* **EXERCISE MATERIALS**
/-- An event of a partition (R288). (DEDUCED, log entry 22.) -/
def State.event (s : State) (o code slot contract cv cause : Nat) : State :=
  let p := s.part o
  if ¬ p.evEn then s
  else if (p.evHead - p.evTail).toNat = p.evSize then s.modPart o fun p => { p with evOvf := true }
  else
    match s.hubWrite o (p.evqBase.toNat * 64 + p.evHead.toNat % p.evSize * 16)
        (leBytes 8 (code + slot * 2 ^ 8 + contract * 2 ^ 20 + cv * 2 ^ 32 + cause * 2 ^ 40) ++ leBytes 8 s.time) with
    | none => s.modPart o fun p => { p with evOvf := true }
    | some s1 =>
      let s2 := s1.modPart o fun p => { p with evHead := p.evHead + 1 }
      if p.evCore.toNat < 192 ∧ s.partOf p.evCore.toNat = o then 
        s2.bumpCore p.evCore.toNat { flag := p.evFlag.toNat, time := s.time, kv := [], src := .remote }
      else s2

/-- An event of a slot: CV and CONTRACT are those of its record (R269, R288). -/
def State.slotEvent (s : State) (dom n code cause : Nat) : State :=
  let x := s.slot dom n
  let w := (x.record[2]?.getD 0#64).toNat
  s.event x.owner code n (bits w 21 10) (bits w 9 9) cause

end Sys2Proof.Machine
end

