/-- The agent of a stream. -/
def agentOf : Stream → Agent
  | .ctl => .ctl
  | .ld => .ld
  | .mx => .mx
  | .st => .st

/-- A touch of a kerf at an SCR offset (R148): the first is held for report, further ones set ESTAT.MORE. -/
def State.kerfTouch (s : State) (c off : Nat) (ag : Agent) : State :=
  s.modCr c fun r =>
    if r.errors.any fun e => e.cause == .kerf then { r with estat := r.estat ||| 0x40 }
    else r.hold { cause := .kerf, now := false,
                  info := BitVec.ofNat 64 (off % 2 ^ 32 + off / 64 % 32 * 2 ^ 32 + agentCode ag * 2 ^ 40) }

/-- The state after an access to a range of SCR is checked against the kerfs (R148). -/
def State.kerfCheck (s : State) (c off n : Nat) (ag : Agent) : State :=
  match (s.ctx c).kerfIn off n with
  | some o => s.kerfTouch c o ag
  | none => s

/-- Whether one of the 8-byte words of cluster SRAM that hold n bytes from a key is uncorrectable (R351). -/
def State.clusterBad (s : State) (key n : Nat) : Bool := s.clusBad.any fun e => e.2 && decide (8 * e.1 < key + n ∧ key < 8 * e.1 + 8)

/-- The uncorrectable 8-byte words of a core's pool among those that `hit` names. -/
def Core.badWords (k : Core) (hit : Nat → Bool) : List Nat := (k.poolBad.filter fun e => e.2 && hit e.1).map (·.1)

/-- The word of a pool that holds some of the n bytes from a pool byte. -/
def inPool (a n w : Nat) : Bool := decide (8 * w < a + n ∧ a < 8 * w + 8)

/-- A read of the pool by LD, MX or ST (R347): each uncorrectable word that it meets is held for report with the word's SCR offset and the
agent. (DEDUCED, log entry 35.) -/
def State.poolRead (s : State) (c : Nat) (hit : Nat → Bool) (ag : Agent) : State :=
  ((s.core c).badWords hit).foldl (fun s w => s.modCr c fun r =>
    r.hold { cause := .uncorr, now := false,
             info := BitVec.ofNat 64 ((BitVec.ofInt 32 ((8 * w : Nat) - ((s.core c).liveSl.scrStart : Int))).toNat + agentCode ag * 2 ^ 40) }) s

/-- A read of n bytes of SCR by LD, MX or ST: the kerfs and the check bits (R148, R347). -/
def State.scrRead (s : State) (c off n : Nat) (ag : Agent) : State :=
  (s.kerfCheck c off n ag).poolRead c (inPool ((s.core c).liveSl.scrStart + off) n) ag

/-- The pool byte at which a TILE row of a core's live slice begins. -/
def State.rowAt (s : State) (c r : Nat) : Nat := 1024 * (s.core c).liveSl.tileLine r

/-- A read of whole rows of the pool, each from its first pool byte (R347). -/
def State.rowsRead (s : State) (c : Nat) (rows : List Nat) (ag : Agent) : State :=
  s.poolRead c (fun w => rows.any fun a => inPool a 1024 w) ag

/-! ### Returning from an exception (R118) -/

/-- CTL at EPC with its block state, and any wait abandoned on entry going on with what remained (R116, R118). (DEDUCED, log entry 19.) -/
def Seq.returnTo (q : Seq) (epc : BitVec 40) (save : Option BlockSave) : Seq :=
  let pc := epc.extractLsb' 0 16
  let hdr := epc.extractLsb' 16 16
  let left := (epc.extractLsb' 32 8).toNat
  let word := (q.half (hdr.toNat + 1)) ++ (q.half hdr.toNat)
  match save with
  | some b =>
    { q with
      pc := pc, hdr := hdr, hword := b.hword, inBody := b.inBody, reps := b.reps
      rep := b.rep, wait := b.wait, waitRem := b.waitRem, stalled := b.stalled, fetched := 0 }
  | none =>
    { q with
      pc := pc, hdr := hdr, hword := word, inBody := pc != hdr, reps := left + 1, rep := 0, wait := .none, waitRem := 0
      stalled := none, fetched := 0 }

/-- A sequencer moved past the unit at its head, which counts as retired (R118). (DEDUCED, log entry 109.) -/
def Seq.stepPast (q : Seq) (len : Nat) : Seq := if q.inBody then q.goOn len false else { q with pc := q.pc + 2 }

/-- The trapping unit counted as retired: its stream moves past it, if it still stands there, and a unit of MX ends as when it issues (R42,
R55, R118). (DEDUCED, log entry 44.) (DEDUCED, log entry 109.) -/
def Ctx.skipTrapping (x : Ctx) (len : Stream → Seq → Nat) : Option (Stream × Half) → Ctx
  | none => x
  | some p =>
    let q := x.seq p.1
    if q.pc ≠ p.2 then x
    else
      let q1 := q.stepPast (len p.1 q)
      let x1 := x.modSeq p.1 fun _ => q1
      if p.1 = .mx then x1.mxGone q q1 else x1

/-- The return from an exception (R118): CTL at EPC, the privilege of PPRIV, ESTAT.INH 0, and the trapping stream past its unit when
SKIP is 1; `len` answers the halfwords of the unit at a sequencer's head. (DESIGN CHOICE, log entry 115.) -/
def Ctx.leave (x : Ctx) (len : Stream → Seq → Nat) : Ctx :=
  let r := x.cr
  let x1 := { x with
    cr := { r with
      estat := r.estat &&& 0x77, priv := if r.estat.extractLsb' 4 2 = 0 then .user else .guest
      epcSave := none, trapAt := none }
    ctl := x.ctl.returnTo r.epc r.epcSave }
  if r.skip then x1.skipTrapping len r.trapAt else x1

* **ACTION ITEM**
The listing above should be printed again in full, unchanged.

* **OUTPUT FOR THIS TASK**
/-- An event of a partition (R288). (DEDUCED, log entry 22.) -/
def State.event (s : State) (o code slot contract cv cause : Nat) : State :=
  let p := s.part o
  if ¬ p.evEn then s
  else if (p.evHead - p.evTail).toNat = p.evSize then s.modPart o fun p => { p with evOvf := true }
  else
    match s.hubWrite o (p.evqBase.toNat * 64 + p.evHead.toNat % p.evSize * 16)
        (leBytes 8 (code + slot * 2 ^ 8 + contract * 2 ^ 20 + cv * 2 ^ 32 + cause * 2 ^ 40) ++ leBytes 8 s.time) with
    | none => s.modPart o fun p => { p with evOvf := true }
    | some s1 =>
      let s2 := s1.modPart o fun p => { p with evHead := p.evHead + 1 }
      if p.evCore.toNat < 192 ∧ s.partOf p.evCore.toNat = o then 
        s2.bumpCore p.evCore.toNat { flag := p.evFlag.toNat, time := s.time, kv := [], src := .remote }
      else s2

/-- An event of a slot: CV and CONTRACT are those of its record (R269, R288). -/
def State.slotEvent (s : State) (dom n code cause : Nat) : State :=
  let x := s.slot dom n
  let w := (x.record[2]?.getD 0#64).toNat
  s.event x.owner code n (bits w 21 10) (bits w 9 9) cause

end Sys2Proof.Machine
end

/-- The agent of a stream. -/
def agentOf : Stream → Agent
  | .ctl => .ctl
  | .ld => .ld
  | .mx => .mx
  | .st => .st

/-- A touch of a kerf at an SCR offset (R148): the first is held for report, further ones set ESTAT.MORE. -/
def State.kerfTouch (s : State) (c off : Nat) (ag : Agent) : State :=
  s.modCr c fun r =>
    if r.errors.any fun e => e.cause == .kerf then { r with estat := r.estat ||| 0x40 }
    else r.hold { cause := .kerf, now := false,
                  info := BitVec.ofNat 64 (off % 2 ^ 32 + off / 64 % 32 * 2 ^ 32 + agentCode ag * 2 ^ 40) }

/-- The state after an access to a range of SCR is checked against the kerfs (R148). -/
def State.kerfCheck (s : State) (c off n : Nat) (ag : Agent) : State :=
  match (s.ctx c).kerfIn off n with
  | some o => s.kerfTouch c o ag
  | none => s

/-- Whether one of the 8-byte words of cluster SRAM that hold n bytes from a key is uncorrectable (R351). -/
def State.clusterBad (s : State) (key n : Nat) : Bool := s.clusBad.any fun e => e.2 && decide (8 * e.1 < key + n ∧ key < 8 * e.1 + 8)

/-- The uncorrectable 8-byte words of a core's pool among those that `hit` names. -/
def Core.badWords (k : Core) (hit : Nat → Bool) : List Nat := (k.poolBad.filter fun e => e.2 && hit e.1).map (·.1)

/-- The word of a pool that holds some of the n bytes from a pool byte. -/
def inPool (a n w : Nat) : Bool := decide (8 * w < a + n ∧ a < 8 * w + 8)

/-- A read of the pool by LD, MX or ST (R347): each uncorrectable word that it meets is held for report with the word's SCR offset and the
agent. (DEDUCED, log entry 35.) -/
def State.poolRead (s : State) (c : Nat) (hit : Nat → Bool) (ag : Agent) : State :=
  ((s.core c).badWords hit).foldl (fun s w => s.modCr c fun r =>
    r.hold { cause := .uncorr, now := false,
             info := BitVec.ofNat 64 ((BitVec.ofInt 32 ((8 * w : Nat) - ((s.core c).liveSl.scrStart : Int))).toNat + agentCode ag * 2 ^ 40) }) s

/-- A read of n bytes of SCR by LD, MX or ST: the kerfs and the check bits (R148, R347). -/
def State.scrRead (s : State) (c off n : Nat) (ag : Agent) : State :=
  (s.kerfCheck c off n ag).poolRead c (inPool ((s.core c).liveSl.scrStart + off) n) ag

/-- The pool byte at which a TILE row of a core's live slice begins. -/
def State.rowAt (s : State) (c r : Nat) : Nat := 1024 * (s.core c).liveSl.tileLine r

/-- A read of whole rows of the pool, each from its first pool byte (R347). -/
def State.rowsRead (s : State) (c : Nat) (rows : List Nat) (ag : Agent) : State :=
  s.poolRead c (fun w => rows.any fun a => inPool a 1024 w) ag

/-! ### Returning from an exception (R118) -/

/-- CTL at EPC with its block state, and any wait abandoned on entry going on with what remained (R116, R118). (DEDUCED, log entry 19.) -/
def Seq.returnTo (q : Seq) (epc : BitVec 40) (save : Option BlockSave) : Seq :=
  let pc := epc.extractLsb' 0 16
  let hdr := epc.extractLsb' 16 16
  let left := (epc.extractLsb' 32 8).toNat
  let word := (q.half (hdr.toNat + 1)) ++ (q.half hdr.toNat)
  match save with
  | some b =>
    { q with
      pc := pc, hdr := hdr, hword := b.hword, inBody := b.inBody, reps := b.reps
      rep := b.rep, wait := b.wait, waitRem := b.waitRem, stalled := b.stalled, fetched := 0 }
  | none =>
    { q with
      pc := pc, hdr := hdr, hword := word, inBody := pc != hdr, reps := left + 1, rep := 0, wait := .none, waitRem := 0
      stalled := none, fetched := 0 }

/-- A sequencer moved past the unit at its head, which counts as retired (R118). (DEDUCED, log entry 109.) -/
def Seq.stepPast (q : Seq) (len : Nat) : Seq := if q.inBody then q.goOn len false else { q with pc := q.pc + 2 }

/-- The trapping unit counted as retired: its stream moves past it, if it still stands there, and a unit of MX ends as when it issues (R42,
R55, R118). (DEDUCED, log entry 44.) (DEDUCED, log entry 109.) -/
def Ctx.skipTrapping (x : Ctx) (len : Stream → Seq → Nat) : Option (Stream × Half) → Ctx
  | none => x
  | some p =>
    let q := x.seq p.1
    if q.pc ≠ p.2 then x
    else
      let q1 := q.stepPast (len p.1 q)
      let x1 := x.modSeq p.1 fun _ => q1
      if p.1 = .mx then x1.mxGone q q1 else x1

/-- The return from an exception (R118): CTL at EPC, the privilege of PPRIV, ESTAT.INH 0, and the trapping stream past its unit when
SKIP is 1; `len` answers the halfwords of the unit at a sequencer's head. (DESIGN CHOICE, log entry 115.) -/
def Ctx.leave (x : Ctx) (len : Stream → Seq → Nat) : Ctx :=
  let r := x.cr
  let x1 := { x with
    cr := { r with
      estat := r.estat &&& 0x77, priv := if r.estat.extractLsb' 4 2 = 0 then .user else .guest
      epcSave := none, trapAt := none }
    ctl := x.ctl.returnTo r.epc r.epcSave }
  if r.skip then x1.skipTrapping len r.trapAt else x1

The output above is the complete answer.